L’U.N.I. a toujours dénoncé les attaques portées contre la France et son identité par les porte-paroles pathétiques de l’internationalisme ou de la haine de soi. Depuis 1969 et sa création, nombreux ont été en effet les pitoyables procureurs qui ont tenté et tentent encore de discréditer la France et son peuple, en décriant tout ce qui la constitue et tout ce en quoi les Français se reconnaissent.

Histoire, langue, culture, us et coutumes, économie et vie sociale ont été vilipendés, déniés, reniés, jetés plus bas que terre et dénoncés au profit de soi-disant valeurs transnationales fantasmées et culpabilisantes.

Depuis quelque temps, la chose devient moins aisée, parce que le rêve ou le cauchemar imaginé par ces gens-là le cède à nouveau au réel et à la réalité de l’attachement à sa terre, à son pays, à son identité profonde et à tout ce qui fait d’un Français un Français et non pas un apatride mondialisé.

Les médias relaient au jour le jour le danger représenté par le monde sans bornes, sans morale, sans limites, sans garde-fou. Nous voyons que le fantasme de la planète-village imaginé dans les années 1960-1970 n’était que le résultat des élucubrations soixante-huitardes ou des idéologies mondialistes inspirées par le communisme. Les peuples sont ce qu’ils sont et, même s’ils ne dédaignent pas accueillir les étrangers et l’hospitalité étant la caractéristique de la majorité des nations du monde, les obliger à se renier ou à modifier leurs mœurs et habitudes entraîne le plus souvent une révolte et une indignation compréhensibles.

De fait, lorsque l’on est invité chez quelqu’un, ce n’est pas pour venir y faire sa loi ou critiquer sans vergogne les manières de son hôte ! Les accommodements sont possibles, dans la limite des convenances et du bon vouloir du maître de maison.

Si les partis qui défendent les valeurs supposées traditionnelles du pays ont à ce point le vent en poupe, en Europe du Nord, de l’Est et en France, c’est parce que le citoyen lambda, honnête et travailleur a le sentiment d’être pris pour quantité négligeable, au point que ses votes sont parfois remis en cause par ses pseudo représentants et enjambés grâce à de moyens et des subterfuges honteux et vexatoires.

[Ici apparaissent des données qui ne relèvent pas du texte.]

/-- A write that its window accepts changes at most the one operand it names. -/
theorem hostWrite_operands {sp : Space} {off width ad : Nat} {v : Word} {s : State}
    (ha : accepts s.platform sp off width) :
    operandsOldOrWritten sp off (.write ad width v) s (hostWrite sp off width v s) := by
  obtain ⟨hwidth, hend⟩ := ha
  cases sp with
  | reg =>
    obtain ⟨rfl, haligned⟩ := of_decide_eq_true hwidth
    have hoff : off = regOffset (regAt off) := eq_regOffset_regAt haligned (by simp only [spaceSize] at hend; omega)
    simp only [hostWrite]
    cases hr : regAt off <;> rw [hr] at hoff
    case width => exact ⟨.inr ⟨rfl, hoff, rfl⟩, .inl rfl, .inl rfl, fun _ => .inl rfl⟩
    case height => exact ⟨.inl rfl, .inr ⟨rfl, hoff, rfl⟩, .inl rfl, fun _ => .inl rfl⟩
    case pixIn =>
      have hheld : v.setWidth 24 = v.extractLsb' 0 24 := BitVec.setWidth_eq_extractLsb' (by decide)
      exact ⟨.inl rfl, .inl rfl, .inr ⟨v, rfl, hoff, rfl, hheld⟩, fun _ => .inl rfl⟩
    all_goals exact operandsOldOrWritten_of_eq rfl rfl rfl rfl
  | src =>
    obtain ⟨rfl, haligned⟩ := of_decide_eq_true hwidth
    refine ⟨.inl rfl, .inl rfl, .inl rfl, fun j => ?_⟩
    by_cases hj : j = off / 4
    · refine .inr ⟨v, rfl, by omega, rfl, ?_⟩
      rw [hostWrite, respond_src, srcWrite_src, read_writeFrom_singleton, if_pos hj,
        BitVec.setWidth_eq_extractLsb' (by decide)]
    · rw [hostWrite, respond_src, srcWrite_src, read_writeFrom_singleton, if_neg hj]
      exact .inl rfl
  | dst => exact operandsOldOrWritten_of_eq rfl rfl rfl rfl

/-- A forbidden access changes an operand only as a write that takes effect does. -/
theorem forbiddenEffect_operands (sp : Space) (off : Nat) (a : Access) (s : State) :
    operandsOldOrWritten sp off a s (forbiddenEffect sp off a s) := by
  obtain ⟨-, e⟩ | ⟨ha, ⟨_, w, -, e⟩ | ⟨_, _, _, -, e⟩ | ⟨ad, w, v, rfl, e⟩⟩ := forbiddenEffect_cases sp off a s <;> rw [e]
  · exact operandsOldOrWritten_of_eq rfl rfl rfl rfl
  · rw [hostRead_frame]
    exact operandsOldOrWritten_of_eq rfl rfl rfl rfl
  · exact operandsOldOrWritten_of_eq rfl rfl rfl rfl
  · exact hostWrite_operands ha

/-- What is left open before and after the access is no operand. -/
theorem violation_operands (sp : Space) (off : Nat) (a : Access) (s : State) :
    operandsOldOrWritten sp off a s (violation sp off a s) :=
  forbiddenEffect_operands sp off a (unpredictResults (recordViolation a s))

/-- The access that may stand before the wait is the 32-bit read. -/
theorem eq_read_of_isStatusRead {sp : Space} {off : Nat} {a : Access} (h : isStatusRead sp off a) :
    sp = .reg ∧ off = 0x04 ∧ a = .read a.address 4 := by
  obtain ⟨hsp, hoff, hread, hwidth⟩ := h
  refine ⟨hsp, hoff, ?_⟩
  cases a with
  | read ad w => rw [← hwidth]; rfl
  | write ad w v => cases hread

end Sys2Proof.Machine

open Sys2Proof Sys2Proof.Machine

/-- Settles O51: the access is no read of STATUS, so it is a violation, of which `violation_frame` gives the faults it records and
what it leaves alone, and `violation_operands` the operands. -/
theorem accessBeforeWaitIsProtocolViolation : Obligations.AccessBeforeWaitIsProtocolViolation := by
  intro s a es sp off hh hw hlocate hread
  have hstep : step s = .next (violation sp off a { s with host := es }) := by
    rw [step_event hh, popHost_of_host_cons hh]
    exact hostAccess_forbidden hlocate hw fun hstatus => hread (eq_read_of_isStatusRead hstatus)
  obtain ⟨hplatform, hawaiting, hhost, -, -, hfaults⟩ := violation_frame sp off a { s with host := es }
  exact ⟨_, hstep, hhost, hawaiting.trans hw, hplatform, hfaults, violation_operands sp off a { s with host := es }⟩

end

section
/-! PROOF. The host protocol along a run (70_reset_and_hazards.md R240, R246, R247): what a step does to the host's events and the
recorded faults, and that it records a violation exactly where the check of the events fails. -/

namespace Sys2Proof.Machine

/-! ### The check of the next access -/

theorem hostConforms_outside {p : Platform} {a : Access} (awaiting : Bool) (es : List HostEvent)
    (h : locate p a.address = none) : hostConforms p awaiting (.access a :: es) = hostConforms p awaiting es := by
  simp only [hostConforms, h]

theorem hostConforms_forbidden {p : Platform} {a : Access} {sp : Space} {off : Nat} (es : List HostEvent)
    (h : locate p a.address = some (sp, off)) (hr : ¬ isStatusRead sp off a) :
    hostConforms p true (.access a :: es) = false := by
  simp only [hostConforms, h, if_true, decide_eq_false hr, Bool.false_and]

/-- With no command awaited any access to the block may stand; a write of CMD starts the waiting. -/
theorem hostConforms_free {p : Platform} {a : Access} {sp : Space} {off : Nat} (es : List HostEvent)
    (h : locate p a.address = some (sp, off)) :
    hostConforms p false (.access a :: es) = hostConforms p (decide (isCmdWrite sp off a)) es := by
  simp only [hostConforms, h, Bool.false_eq_true, if_false]

theorem hostConforms_statusRead {p : Platform} {a : Access} {sp : Space} {off : Nat} (es : List HostEvent)
    (h : locate p a.address = some (sp, off)) (hr : isStatusRead sp off a) :
    hostConforms p true (.access a :: es) = hostConforms p true es := by
  simp only [hostConforms, h, if_true, decide_eq_true hr, Bool.true_and]

/-- What is left of a program after an access that the protocol allows is checked with a command awaited if one was, or if the
access starts one. -/
theorem hostConforms_allowed {p : Platform} {a : Access} {sp : Space} {off : Nat} {awaiting : Bool} (es : List HostEvent)
    (h : locate p a.address = some (sp, off)) (hw : awaiting = true → isStatusRead sp off a) :
    hostConforms p awaiting (.access a :: es) = hostConforms p (awaiting || decide (isCmdWrite sp off a)) es := by
  cases awaiting with
  | false => rw [hostConforms_free es h, Bool.false_or]
  | true => rw [hostConforms_statusRead es h (hw rfl), Bool.true_or]

/-! ### What an access does to the host's fields -/

/-- A command starts and ends with the host's fields as they are (20_memory.md R60). -/
theorem runCommandWord_host {c : Word} {s t : State} (h : runCommandWord c s = .next t) :
    t.platform = s.platform ∧ t.host = s.host ∧ t.hostFaults = s.hostFaults ∧ t.awaiting = s.awaiting := by
  obtain ⟨i, -, hexec⟩ | ⟨-, rfl⟩ := runCommandWord_cases h
  · rw [exec_frame hexec]
    exact ⟨rfl, rfl, rfl, rfl⟩
  · exact ⟨rfl, rfl, rfl, rfl⟩

/-- An accepted access records no fault, and is waited for if it writes CMD. -/
theorem acceptedAccess_host {sp : Space} {off : Nat} {a : Access} {s t : State} (ha : accepts s.platform sp off a.width)
    (h : acceptedAccess sp off a s = .next t) :
    t.platform = s.platform ∧ t.host = s.host ∧ t.hostFaults = s.hostFaults ∧
      t.awaiting = (s.awaiting || decide (isCmdWrite sp off a)) := by
  obtain ⟨ad, w, rfl, rfl⟩ | ⟨ad, w, v, rfl, rfl, rfl, hrun⟩ | ⟨ad, w, v, rfl, hcmd, rfl⟩ := acceptedAccess_cases h
  · have hread : ¬ isCmdWrite sp off (.read ad w) := fun ⟨_, _, hwrite, _⟩ => by cases hwrite
    rw [hostRead_frame, decide_eq_false hread, Bool.or_false]
    exact ⟨rfl, rfl, rfl, rfl⟩
  · obtain ⟨hplatform, hhost, hfaults, hawaiting⟩ := runCommandWord_host hrun
    obtain ⟨hwidth, -⟩ := of_decide_eq_true ha.1
    have hwrite : isCmdWrite .reg cmdOffset (.write ad w v) := ⟨rfl, rfl, rfl, hwidth⟩
    rw [decide_eq_true hwrite, Bool.or_true]
    exact ⟨hplatform, hhost, hfaults, hawaiting⟩
  · have hother : ¬ isCmdWrite sp off (.write ad w v) := fun ⟨hsp, hoff, _⟩ => hcmd ⟨hsp, hoff⟩
    rw [hostWrite_frame, decide_eq_false hother, Bool.or_false]
    exact ⟨rfl, rfl, rfl, rfl⟩

/-- A write of CMD is always accepted. -/
theorem accepts_of_isCmdWrite {p : Platform} {sp : Space} {off : Nat} {a : Access} (h : isCmdWrite sp off a) :
    accepts p sp off a.width := by
  obtain ⟨rfl, rfl, -, hwidth⟩ := h
  rw [hwidth]
  exact accepts_register p .cmd

/-- From `s` to `t` the faults `fs` were recorded. Either one is a violation, and the check of the events `es` fails in `s`; or
none is, and the check answers as that of the events `es'` in `t` does. -/
def recordsByCheck (s t : State) (es es' : List HostEvent) (fs : List HostFault) : Prop :=
  t.hostFaults = s.hostFaults ++ fs ∧
    ((hostConforms s.platform s.awaiting es = false ∧ ∃ a, HostFault.protocolViolation a ∈ fs) ∨
     (hostConforms s.platform s.awaiting es = hostConforms t.platform t.awaiting es' ∧
      ∀ a, HostFault.protocolViolation a ∉ fs))

/-- An access leaves the platform and the events still to come, and records a violation exactly where the check fails at it. -/
theorem hostAccess_host {a : Access} {s t : State} (es : List HostEvent) (h : hostAccess a s = .next t) :
    t.platform = s.platform ∧ t.host = s.host ∧ ∃ fs, recordsByCheck s t (.access a :: es) es fs := by
  obtain ⟨hl, rfl⟩ | ⟨sp, off, hl, ⟨hw, hr, rfl⟩ | ⟨hw, ⟨ha, rfl⟩ | ⟨ha, haccepted⟩⟩⟩ := hostAccess_cases h
  · exact ⟨rfl, rfl, _, rfl, .inr ⟨hostConforms_outside _ es hl, by simp⟩⟩
  · obtain ⟨hplatform, -, hhost, -, -, hfaults⟩ := violation_frame sp off a s
    exact ⟨hplatform, hhost, _, hfaults, .inl ⟨hw ▸ hostConforms_forbidden es hl hr, a, List.mem_cons_self⟩⟩
  · have hcmd : ¬ isCmdWrite sp off a := fun hwrite => ha (accepts_of_isCmdWrite hwrite)
    have hcheck := hostConforms_allowed es hl hw
    rw [decide_eq_false hcmd, Bool.or_false] at hcheck
    exact ⟨rfl, rfl, _, rfl, .inr ⟨hcheck, by simp⟩⟩
  · obtain ⟨hplatform, hhost, hfaults, hawaiting⟩ := acceptedAccess_host ha haccepted
    refine ⟨hplatform, hhost, [], by rw [hfaults, List.append_nil], .inr ⟨?_, nofun⟩⟩
    rw [hplatform, hawaiting]
    exact hostConforms_allowed es hl hw

/-! ### What a step does to the host's fields -/

/-- A step takes the next event, leaves the platform, and records a violation exactly where the check fails at that event. -/
theorem step_host {s t : State} (h : step s = .next t) :
    t.platform = s.platform ∧ t.host = s.host.tail ∧ ∃ fs, recordsByCheck s t s.host t.host fs := by
  obtain ⟨hh, rfl⟩ | ⟨es, hh, rfl⟩ | ⟨es, hh, rfl⟩ | ⟨a, es, hh, haccess⟩ := step_cases h
  · exact ⟨rfl, by rw [hh]; rfl, [], (List.append_nil _).symm, .inr ⟨rfl, nofun⟩⟩
  · refine ⟨rfl, rfl, [], (List.append_nil _).symm, .inr ⟨?_, nofun⟩⟩
    rw [resetBlock_host, popHost_host, hh]
    rfl
  · refine ⟨rfl, rfl, [], (List.append_nil _).symm, .inr ⟨?_, nofun⟩⟩
    rw [show (hostWait (popHost s)).host = s.host.tail from rfl, hh]
    rfl
  · obtain ⟨hplatform, hhost, fs, hrecords⟩ := hostAccess_host es haccess
    refine ⟨hplatform, hhost, fs, ?_⟩
    rw [hhost, popHost_host, hh]
    exact hrecords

Le citoyen crie, et il a le sentiment que personne ne l’écoute au motif qu’il dérangerait les plans finauds de ceux "qui savent" et "qui décident".

Les diatribes contre les technocrates obtus et les dirigeants gonflés d’eux-mêmes ont fait florès à l’extrême droite comme à l’extrême gauche, dans une confusion des mots qui, bien souvent, ne permet plus d’identifier l’auteur des attaques : MELENCHON ou LE PEN ? Allez savoir...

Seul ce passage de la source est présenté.